Risks to women and babies associated with IVF

POSSIBLE RISK FOR WOMAN

In case of assisted fertilization treatment with homologous oocytes, the use of ovarian stimulation drugs exposes the woman to the risk of onset of severe ovarian hyperstimulation syndrome (OHSS) with an incidence ranging from 0.5% to 5% (Delvigne et al., 2002).

The condition of hyperestrogenism induced by hormonal ovarian stimulation may, in patients genetically predisposed to thrombophilia, increase the risk of thrombotic pathology.

If oocyte retrieval is performed under anaesthesia, there are generic risks of the anaesthesiological procedure adopted, while complications are limited and include pelvic infections (0.6%), bleeding abdominal bleeding complications (0.07%), perforation of iliac vessels (0.04%), corpus luteum rupture and ovarian torsion (incidence of 0.008%).

In case of IVF treatment of homologous and heterologous type, the possibility of infectious complications resulting from intrauterine embryo transfer is not excluded.

The transfer of more than one embryo into the uterus exposes to the risk of multiple pregnancies (twin or trigeminal), with an increased risk of pathologies during pregnancy; although the Genera group adopts single embryo transfer policies aimed at minimizing the risks to the health of the woman and child (Grady et al., 2012), the risk of a twin pregnancy (about 4% of cases; Kawachiya et al, 2011) and very rarely multiple pregnancy cannot be totally excluded.

The risk of an extrauterine pregnancy is 2.1% (Sowter and Farquhar, 2004), while the incidence of miscarriage can be superimposed on that of natural conception.

Recent data in the literature have also reported a slight increase in the risk of pathologies in pregnancy (pre-eclampsia and eclampsia), especially in women over 40 years of age (Pandey et al., 2012,Jeve et al, 2016).

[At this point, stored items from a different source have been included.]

-- ==== Sys2Proof/Machine/StreamCmds.lean ====
section
/-! DEFINITION. The stream commands but STREAM_APPEND, and the end of a deletion (R27 to R60, R268 to R275). -/
namespace Sys2Proof.Machine
open Sys2Proof

/-- A stream that a command other than STREAM_INFO finds: not ABSENT and not DELETING (R31). -/
def liveStream (s : State) (sid : Nat) : Option Stream :=
  match streamOf s sid with
  | some st => if st.st = .deleting then none else some st
  | none => none

/-- Whether a binding names a stream (R169). -/
def bound (s : State) (sid : Nat) : Bool := s.wadi.bindings.any fun b => b.2.h.toList.any fun h => h == some sid

/-- The lowest free stream ID above 0 (R29). -/
def freeSid (s : State) : Nat := (s.store.streams.map (·.1)).foldl (fun c k => if k = c then c + 1 else c) 1

/-- The attributes of a creation's parameters, where the table of R30 permits them. -/
def createAttr (c : Ctx) : Option Attr :=
  let cls? : Option SClass := match pf c 4 1 with | 0 => some .pinned | 1 => some .ring | 2 => some .timed | _ => none
  match cls? with
  | none => none
  | some cls =>
    let a : Attr := { cls := cls, shared := (pf c 5 1).testBit 0, defArray := (pf c 5 1).testBit 1, early := (pf c 5 1).testBit 2
                      quota := pf c 8 4, period := pf c 16 6 }
    let quotaOk := decide (a.quota ≤ 2097152) && (decide (cls ≠ .ring) || decide (2 ≤ a.quota))
    let periodOk := if cls = .timed then decide (1000000 ≤ a.period) else decide (a.period = 0)
    let placeOk := !a.shared || (decide (cls ≠ .ring) && decide (1 ≤ a.quota) && decide (a.quota ≤ 4))
    if quotaOk && periodOk && placeOk then some a else none

/-- The attribute byte AFL (R268). -/
def aflOf (a : Attr) : Nat := b2n a.shared + 2 * b2n a.defArray + 4 * b2n a.early

/-- The attribute block of a stream as created (R43, R268). -/
def attrBlock (sid : Nat) (a : Attr) : List Byte :=
  leB 4 sid ++ leB 1 (clsCode a.cls) ++ leB 1 (aflOf a) ++ zeros 2 ++ leB 4 a.quota ++ zeros 4 ++ leB 8 a.period

/-- A CREATE device record (R43). -/
def createRec (sid gen : Nat) (a : Attr) (job : Option Nat) (s : State) : State :=
  writeDev (devPayload 0x0002 sid (leB 4 gen ++ zeros 4 ++ attrBlock sid a)) job s

/-- A stream put in place as created: CLOSED, its generation, chain and key new (R29, R31, R201, R203). -/
def makeStream (sid : Nat) (a : Attr) (s : State) : State :=
  let gen := (look sid s.store.gens).getD 0 + 1
  let k := newKey (some sid) s
  let st : Stream := { Stream.reset with attr := a, gen := gen, chain := chainStart sid gen, chainW := chainStart sid gen, keys := [k.1] }
  let s1 := putStream k.2 sid st
  { s1 with store := { s1.store with
      gens := put sid gen s1.store.gens
      earlyList := if a.early then s1.store.earlyList ++ [(sid, false)] else s1.store.earlyList } }

/-- STREAM_CREATE (R268). See log 54 (DEDUCED, unsafe). -/
def cmdCreate (c : Ctx) (s : State) : Verdict :=
  match createAttr c with
  | none => reject c .badParam s
  | some a =>
    let want := pf c 0 4
    if want ≠ 0 ∧ (streamOf s want).isSome then reject c .badParam s
    else if 1048576 ≤ s.store.streams.length then reject c .quota s
    else if a.early = true ∧ 256 ≤ s.store.earlyList.length then reject c .quota s
    else if s.arr.media = .readonly then reject c .readOnly s
    else if !stream0Takes s 40 then reject c .quota s
    else if !drbgReady s then reject c .fault s
    else
      let sid := if want = 0 then freeSid s else want
      let s1 := makeStream sid a s
      let j := newJob 1 [ctxReply c .ok sid []] false .plain s1
      .fin (createRec sid ((look sid s1.store.gens).getD 1) a (some j.1) j.2)

/-- STREAM_OPEN (R31, R32, R269). -/
def cmdOpen (c : Ctx) (s : State) : Verdict :=
  let sid := pf c 0 4
  if 1 < pf c 4 1 then reject c .badParam s
  else match liveStream s sid with
    | none => reject c .noStream s
    | some st =>
      if st.st = .sealed then reject c .readOnly s
      else if st.st ≠ .opened ∧ sid ≠ 0 ∧ 3072 ≤ heldCtx s then reject c .noCtx s
      else match loadCtx sid s with
        | none => reject c .noCtx s
        | some s1 =>
          answer c .ok 0 [] (holdCtx sid true (updStream s1 sid fun x => { x with st := .opened, openArray := decide (pf c 4 1 = 1) }))

/-- STREAM_CLOSE (R31, R269); no effect on a SEALED or CLOSED stream. -/
def cmdClose (c : Ctx) (s : State) : Verdict :=
  let sid := pf c 0 4
  match liveStream s sid with
  | none => reject c .noStream s
  | some _ =>
    match loadCtx sid s with
    | none => reject c .noCtx s
    | some s1 =>
      answer c .ok 0 [] (holdCtx sid false (updStream s1 sid fun x => { x with st := if x.st = .opened then .closed else x.st }))

/-- A sequence range meets an interval. See log 54 (DEDUCED, unsafe). -/
def rangeMeets (a b lo hi : Nat) : Bool := decide (a ≤ hi) && decide (lo ≤ b)

/-- The halves of the early log, that of the older start first. Whether the older of two halves is merged, retried and listed first, the
spec does not say. See log 58 (DESIGN CHOICE, unsafe). -/
def halvesByAge (s : State) : List Nat := if (vAt s.store.halves 1).born < (vAt s.store.halves 0).born then [1, 0] else [0, 1]

/-- The records of held early-log halves of a stream that are neither dropped nor merged, in index order (R74). -/
def heldRecs (s : State) (sid : Nat) : List EarlyRec :=
  (halvesByAge s).flatMap fun n =>
    let h := vAt s.store.halves n
    if h.held then h.recs.filter fun r => r.sid == sid && r.merging.isNone
      && (match streamOf s sid with | some st => r.gen == st.gen | none => false)
    else []

/-- A held early record in stored form, SEQ in the form of R71. -/
def heldStored (r : EarlyRec) : List Byte :=
  let x : Rec := { Rec.reset with seq := 2 ^ 47 + r.index, sidf := r.sidf, ts := r.ts, payload := r.payload, chain := r.chain }
  recStored r.sid { x with crc := crc32c (recHead20 r.sid x ++ r.payload) }

/-- One record that a read may return: its number as read, its stored bytes, and whether it is held, or stands in an uncorrectable
codeword. -/
structure ReadItem where
  /-- Number as returned. -/
  seq : Nat
  /-- Stored form. -/
  bytes : List Byte
  /-- From a held half. -/
  held : Bool
  /-- In an uncorrectable codeword. -/
  bad : Bool
  deriving DecidableEq, Repr, Inhabited

/-- What ended a record-mode read. -/
inductive ReadStop where
  | none
  | count
  | bytes
  | bad (seq : Nat)
  deriving DecidableEq, Repr, Inhabited

/-- The items a read returns under its limits, and what stopped it (R55, R123). See log 54 (DEDUCED, unsafe). -/
def takeItems (maxRec maxBytes : Nat) : Nat → List ReadItem → List ReadItem × ReadStop
  | _, [] => ([], .none)
  | total, x :: xs =>
    if x.bad then ([], .bad x.seq)
    else if maxBytes < total + x.bytes.length then ([], .bytes)
    else if maxRec = 1 then ([x], if xs.isEmpty then .none else .count)
    else
      let r := takeItems (maxRec - 1) maxBytes (total + x.bytes.length) xs
      (x :: r.1, r.2)

/-- STREAM_READ in record mode (R55 to R57, R74, R98, R123). See log 54 (DEDUCED, unsafe). See log 55 (DESIGN CHOICE, safe). -/
def readRecords (c : Ctx) (sid : Nat) (st : Stream) (s : State) : Verdict :=
  let byTime := (pf c 4 1).testBit 0
  let start := pf c 8 8
  let maxRec := pf c 16 4
  let maxBytes := pf c 20 4
  let hz := horizon s st
  let retained := st.recs.filter fun r => decide (st.first ≤ r.seq) && !r.withdrawn
  let ok := st.recs.filter fun r => readable s st r
  let merged := if byTime then ok.dropWhile fun r => decide (r.ts < start) else ok.filter fun r => decide (start ≤ r.seq)
  let items := merged.map fun r =>
    ({ seq := r.seq, bytes := recRead s sid r, held := false, bad := recFaulty s sid r } : ReadItem)
  let last := st.next - 1
  let reaches := byTime || (match merged.getLast? with | some r => r.seq == last | none => false)
    || decide (max start st.first = st.next)
  let heldAll := heldRecs s sid
  let held := if reaches then heldAll.filter fun r => !byTime || decide (start ≤ r.ts) else []
  let all := items ++ held.map fun r =>
    ({ seq := 2 ^ 47 + r.index, bytes := heldStored r, held := true, bad := false } : ReadItem)
  let out := takeItems maxRec maxBytes 0 all
  match out.1, out.2, all with
  | [], .bytes, x :: _ => answer c .badLen x.bytes.length [] s
  | _, _, _ =>
    let ended := decide (out.2 = .none) && (reaches || heldAll.isEmpty || decide (hz < start))
    let gap := if byTime then (match retained.head? with | some r => decide (start < r.ts) | none => false)
      else decide (start < st.first)
    let lastM := (out.1.filter fun x => !x.held).getLast?
    let lo := if byTime then (match out.1.head? with | some x => if x.held then hz + 1 else x.seq | none => hz + 1) else start
    let hi := if decide (out.2 = .none) || out.1.any (·.held) then hz else (match lastM with | some x => x.seq | none => 0)
    let skipW := st.recs.any fun r => r.withdrawn && decide (st.first ≤ r.seq) && decide (r.seq ≤ hi)
      && (decide (lo ≤ r.seq) || (byTime && decide (start ≤ r.ts)))
    let skipL := st.lost.any fun l => rangeMeets l.1 l.2 lo hi
    let flags := b2n gap + 2 * b2n ended + 4 * b2n skipW + 8 * b2n (decide (out.2 = .bytes)) + 16 * b2n (out.1.any (·.held))
    let firstN := match out.1.head? with | some x => x.seq | none => 0
    let data := leB 8 firstN ++ leB 4 out.1.length ++ leB 2 flags ++ zeros 2 ++ out.1.flatMap (·.bytes)
    match out.2 with
    | .bad q => answer c .fault (q % 2 ^ 32) data s
    | _ => answer c (if skipL then .breach else .ok) 0 data s

/-- The header of a segment image (R49). -/
def segHeader (g : Nat) (x : SegSt) : List Byte :=
  let kind := match x.kind with | .owned => 1 | .shared => 2 | .early => 3
  let h := leB 4 0x47535A5A ++ leB 1 2 ++ leB 1 kind ++ leB 2 x.entries.length ++ leB 4 g ++ leB 4 x.owner ++ leB 8 x.openTs
    ++ leB 4 x.mount ++ leB 4 x.key ++ zeros 28
  h ++ crcBytes h

/-- One entry of a seal trailer (R50). -/
def entryBytes (e : SegEntry) : List Byte :=
  leB 4 e.sid ++ leB 4 e.prev ++ leB 8 e.first ++ leB 8 e.last ++ leB 4 e.count ++ zeros 4 ++ padTo 32 e.chain

/-- The placed records of a segment with their offsets, ascending (R49). -/
def segContents (s : State) (g : Nat) (x : SegSt) : List (Nat × List Byte) :=
  x.sids.foldl (fun acc sid =>
    match streamOf s sid with
    | none => acc
    | some st => (recsIn st g).foldl (fun a r => match r.place with | some p => put p.off (recRead s sid r) a | none => a) acc) []

/-- The plaintext image of a segment of given contents (R49, R50, R51, R98). -/
def imageOf (contents : List (Nat × List Byte)) (g : Nat) (x : SegSt) : List Byte :=
  let body := contents.foldl (fun b e => padTo (max b.length e.1) b ++ e.2) (segHeader g x)
  match x.sealed with
  | none => padTo 262144 body
  | some i =>
    let kept := if i.lostOff = 0 then body else body.take i.lostOff
    let fixed := leB 4 0x4C535A5A ++ leB 2 i.entries.length ++ leB 2 i.cause ++ leB 4 i.used ++ leB 4 i.nrec ++ leB 8 i.sealTs
      ++ leB 8 i.sctr ++ leB 8 i.csctr ++ leB 8 i.cts ++ leB 4 i.lostOff ++ zeros 12
    let signed := padTo i.used kept ++ fixed ++ i.entries.flatMap entryBytes
    padTo 262144 (signed ++ (Config.dikSign signed).toList)

/-- The plaintext image of an owned or shared segment. -/
def segImage (s : State) (g : Nat) (x : SegSt) : List Byte := imageOf (segContents s g x) g x

/-- The plaintext image of an early-log segment of a half: its records in stored form, with the numbers their indices give (R49, R71). -/
def earlyImage (h : Half) (g : Nat) (x : SegSt) : List Byte :=
  imageOf ((h.recs.filter fun r => r.segno == g).map fun r =>
    let y : Rec := { Rec.reset with seq := r.index, sidf := r.sidf, ts := r.ts, payload := r.payload, chain := r.chain }
    (r.off, recStored r.sid { y with crc := crc32c (recHead20 r.sid y ++ r.payload) })) g x

/-- The data units of a log segment as they are encrypted at rest (R200): offset, plaintext and key. -/
def segUnits (s : State) (g : Nat) (x : SegSt) : List (Nat × List Byte × Nat) :=
  let recs := x.sids.flatMap fun sid =>
    match streamOf s sid with
    | none => []
    | some st => (recsIn st g).filterMap fun r =>
      if r.written then r.place.map fun p => (p.off, recStored sid r, r.key) else none
  let trailer := match x.sealed with
    | some i => [(i.used, (segImage s g x).drop i.used |>.take (128 + 64 * i.entries.length), x.key)]
    | none => []
  (0, segHeader g x, x.key) :: recs ++ trailer

/-- A data unit as it stands at rest (R200). -/
def unitCipher (s : State) (g : Nat) (u : Nat × List Byte × Nat) : Nat × List Byte :=
  (u.1, Config.xtsEnc (keyBytes s u.2.2) (xtsTweak g u.1) u.2.1)

/-- An early-log segment of a half as it stands at rest: header and trailer under the key that KEYREF names, the early key, and each record
under its stream's key (R49, R200). -/
def earlyCiphers (s : State) (h : Half) (g : Nat) (x : SegSt) : List (Nat × List Byte) :=
  let cut (o n : Nat) : List Byte := ((earlyImage h g x).drop o).take n
  let recs := (h.recs.filter fun r => r.segno == g && r.written).map fun r =>
    (r.off, cut r.off (storedSize r.payload.length), ((streamOf s r.sid).bind fun st => st.keys.head?).getD x.key)
  let trailer := match x.sealed with
    | some i => [(i.used, cut i.used (128 + 64 * i.entries.length), x.key)]
    | none => []
  ((0, segHeader g x, x.key) :: recs ++ trailer).map (unitCipher s g)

POSSIBLE RISK FOR UNBORN CHILD

 

The risk assessment of abnormalities, malformations, neonatal diseases is mainly related to factors such as advanced maternal age at conception and the possible presence of genetic factors related to infertility. According to the most recent literature data, the risk of malformations has slightly increased in children born from IVF compared to those born in the normal population (Chen et al., 2018). However, an extensive evaluation of the most recent literature data shows the importance of the family background (rather than the technique itself) on the increased risk of congenital malformations in children born from medically assisted reproduction techniques (Pinborg et al. 2013).

 

Most of the literature agrees that there is no statistically significant difference between the percentage of malformations in children born on a fresh or frozen cycle (Pinborg et al., 2013, Maheshwari et al., 2016, Zhao et al. 2016). Finally, data on cognitive and psychomotor development are in agreement on the absence of differences between those conceived spontaneously or following IVF/ICSI (Sanchez-Albisua et al., 2011). There are no data at present that would allow the complete exclusion of long-term health implications for children born with classical in vitro fertilisation (and ICSI).